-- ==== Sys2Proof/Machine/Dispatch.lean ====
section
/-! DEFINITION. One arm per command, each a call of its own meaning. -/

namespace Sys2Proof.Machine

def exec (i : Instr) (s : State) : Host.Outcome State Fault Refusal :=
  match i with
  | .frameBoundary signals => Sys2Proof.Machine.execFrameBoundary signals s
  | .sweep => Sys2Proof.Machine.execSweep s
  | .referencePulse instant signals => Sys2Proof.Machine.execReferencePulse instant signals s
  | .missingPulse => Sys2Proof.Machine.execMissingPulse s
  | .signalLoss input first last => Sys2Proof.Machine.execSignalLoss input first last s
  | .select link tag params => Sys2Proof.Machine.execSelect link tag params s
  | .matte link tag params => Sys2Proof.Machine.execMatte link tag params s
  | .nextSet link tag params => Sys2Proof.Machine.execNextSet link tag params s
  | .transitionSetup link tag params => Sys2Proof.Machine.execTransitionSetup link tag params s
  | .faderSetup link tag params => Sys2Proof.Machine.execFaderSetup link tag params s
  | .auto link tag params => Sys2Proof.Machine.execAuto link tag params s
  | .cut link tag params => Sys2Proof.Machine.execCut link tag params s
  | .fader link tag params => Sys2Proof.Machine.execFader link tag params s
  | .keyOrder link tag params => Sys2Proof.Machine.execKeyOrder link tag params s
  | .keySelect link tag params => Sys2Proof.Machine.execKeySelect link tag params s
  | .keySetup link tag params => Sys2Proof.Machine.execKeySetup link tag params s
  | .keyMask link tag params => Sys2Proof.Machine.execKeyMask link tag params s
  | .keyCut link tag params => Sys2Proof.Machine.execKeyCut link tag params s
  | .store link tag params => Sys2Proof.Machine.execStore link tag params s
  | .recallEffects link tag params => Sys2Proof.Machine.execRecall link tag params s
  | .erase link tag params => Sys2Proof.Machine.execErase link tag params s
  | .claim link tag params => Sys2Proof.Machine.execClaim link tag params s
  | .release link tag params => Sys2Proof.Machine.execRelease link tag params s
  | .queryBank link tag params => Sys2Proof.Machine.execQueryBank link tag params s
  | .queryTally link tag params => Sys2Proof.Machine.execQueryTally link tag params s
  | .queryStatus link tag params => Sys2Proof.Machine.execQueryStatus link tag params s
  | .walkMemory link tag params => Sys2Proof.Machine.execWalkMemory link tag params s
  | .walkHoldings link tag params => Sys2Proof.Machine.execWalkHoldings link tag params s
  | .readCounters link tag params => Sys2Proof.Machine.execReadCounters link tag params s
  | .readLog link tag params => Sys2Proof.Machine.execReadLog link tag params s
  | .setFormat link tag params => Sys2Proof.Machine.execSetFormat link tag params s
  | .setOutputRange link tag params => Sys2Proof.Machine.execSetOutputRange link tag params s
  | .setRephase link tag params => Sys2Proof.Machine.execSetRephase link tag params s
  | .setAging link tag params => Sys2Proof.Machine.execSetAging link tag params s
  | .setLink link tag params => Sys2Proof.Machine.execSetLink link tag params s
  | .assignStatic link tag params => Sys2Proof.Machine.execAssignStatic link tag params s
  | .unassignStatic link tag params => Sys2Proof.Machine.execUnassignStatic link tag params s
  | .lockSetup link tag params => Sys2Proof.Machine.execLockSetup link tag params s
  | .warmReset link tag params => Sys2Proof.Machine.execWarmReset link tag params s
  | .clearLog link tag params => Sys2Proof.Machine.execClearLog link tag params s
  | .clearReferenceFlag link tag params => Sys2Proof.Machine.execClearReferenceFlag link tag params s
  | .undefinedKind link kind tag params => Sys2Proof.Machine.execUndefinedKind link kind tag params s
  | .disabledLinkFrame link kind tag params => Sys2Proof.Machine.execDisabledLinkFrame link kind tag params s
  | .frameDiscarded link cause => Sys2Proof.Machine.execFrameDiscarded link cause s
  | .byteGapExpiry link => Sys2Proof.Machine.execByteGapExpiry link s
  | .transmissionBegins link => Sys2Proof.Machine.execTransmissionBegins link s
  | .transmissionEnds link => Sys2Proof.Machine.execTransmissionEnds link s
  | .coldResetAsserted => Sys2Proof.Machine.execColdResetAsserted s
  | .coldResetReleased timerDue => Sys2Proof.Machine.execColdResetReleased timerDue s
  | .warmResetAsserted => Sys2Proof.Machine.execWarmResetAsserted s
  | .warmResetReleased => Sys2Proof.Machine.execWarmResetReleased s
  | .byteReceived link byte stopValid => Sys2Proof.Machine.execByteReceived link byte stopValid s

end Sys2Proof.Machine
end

# Exercise
Word for word, write out the entire listing once more.

# Completed exercise
-- ==== Sys2Proof/Machine/Dispatch.lean ====
section
/-! DEFINITION. One arm per command, each a call of its own meaning. -/

namespace Sys2Proof.Machine

def exec (i : Instr) (s : State) : Host.Outcome State Fault Refusal :=
  match i with
  | .frameBoundary signals => Sys2Proof.Machine.execFrameBoundary signals s
  | .sweep => Sys2Proof.Machine.execSweep s
  | .referencePulse instant signals => Sys2Proof.Machine.execReferencePulse instant signals s
  | .missingPulse => Sys2Proof.Machine.execMissingPulse s
  | .signalLoss input first last => Sys2Proof.Machine.execSignalLoss input first last s
  | .select link tag params => Sys2Proof.Machine.execSelect link tag params s
  | .matte link tag params => Sys2Proof.Machine.execMatte link tag params s
  | .nextSet link tag params => Sys2Proof.Machine.execNextSet link tag params s
  | .transitionSetup link tag params => Sys2Proof.Machine.execTransitionSetup link tag params s
  | .faderSetup link tag params => Sys2Proof.Machine.execFaderSetup link tag params s
  | .auto link tag params => Sys2Proof.Machine.execAuto link tag params s
  | .cut link tag params => Sys2Proof.Machine.execCut link tag params s
  | .fader link tag params => Sys2Proof.Machine.execFader link tag params s
  | .keyOrder link tag params => Sys2Proof.Machine.execKeyOrder link tag params s
  | .keySelect link tag params => Sys2Proof.Machine.execKeySelect link tag params s
  | .keySetup link tag params => Sys2Proof.Machine.execKeySetup link tag params s
  | .keyMask link tag params => Sys2Proof.Machine.execKeyMask link tag params s
  | .keyCut link tag params => Sys2Proof.Machine.execKeyCut link tag params s
  | .store link tag params => Sys2Proof.Machine.execStore link tag params s
  | .recallEffects link tag params => Sys2Proof.Machine.execRecall link tag params s
  | .erase link tag params => Sys2Proof.Machine.execErase link tag params s
  | .claim link tag params => Sys2Proof.Machine.execClaim link tag params s
  | .release link tag params => Sys2Proof.Machine.execRelease link tag params s
  | .queryBank link tag params => Sys2Proof.Machine.execQueryBank link tag params s
  | .queryTally link tag params => Sys2Proof.Machine.execQueryTally link tag params s
  | .queryStatus link tag params => Sys2Proof.Machine.execQueryStatus link tag params s
  | .walkMemory link tag params => Sys2Proof.Machine.execWalkMemory link tag params s
  | .walkHoldings link tag params => Sys2Proof.Machine.execWalkHoldings link tag params s
  | .readCounters link tag params => Sys2Proof.Machine.execReadCounters link tag params s
  | .readLog link tag params => Sys2Proof.Machine.execReadLog link tag params s
  | .setFormat link tag params => Sys2Proof.Machine.execSetFormat link tag params s
  | .setOutputRange link tag params => Sys2Proof.Machine.execSetOutputRange link tag params s
  | .setRephase link tag params => Sys2Proof.Machine.execSetRephase link tag params s
  | .setAging link tag params => Sys2Proof.Machine.execSetAging link tag params s
  | .setLink link tag params => Sys2Proof.Machine.execSetLink link tag params s
  | .assignStatic link tag params => Sys2Proof.Machine.execAssignStatic link tag params s
  | .unassignStatic link tag params => Sys2Proof.Machine.execUnassignStatic link tag params s
  | .lockSetup link tag params => Sys2Proof.Machine.execLockSetup link tag params s
  | .warmReset link tag params => Sys2Proof.Machine.execWarmReset link tag params s
  | .clearLog link tag params => Sys2Proof.Machine.execClearLog link tag params s
  | .clearReferenceFlag link tag params => Sys2Proof.Machine.execClearReferenceFlag link tag params s
  | .undefinedKind link kind tag params => Sys2Proof.Machine.execUndefinedKind link kind tag params s
  | .disabledLinkFrame link kind tag params => Sys2Proof.Machine.execDisabledLinkFrame link kind tag params s
  | .frameDiscarded link cause => Sys2Proof.Machine.execFrameDiscarded link cause s
  | .byteGapExpiry link => Sys2Proof.Machine.execByteGapExpiry link s
  | .transmissionBegins link => Sys2Proof.Machine.execTransmissionBegins link s
  | .transmissionEnds link => Sys2Proof.Machine.execTransmissionEnds link s
  | .coldResetAsserted => Sys2Proof.Machine.execColdResetAsserted s
  | .coldResetReleased timerDue => Sys2Proof.Machine.execColdResetReleased timerDue s
  | .warmResetAsserted => Sys2Proof.Machine.execWarmResetAsserted s
  | .warmResetReleased => Sys2Proof.Machine.execWarmResetReleased s
  | .byteReceived link byte stopValid => Sys2Proof.Machine.execByteReceived link byte stopValid s

end Sys2Proof.Machine
end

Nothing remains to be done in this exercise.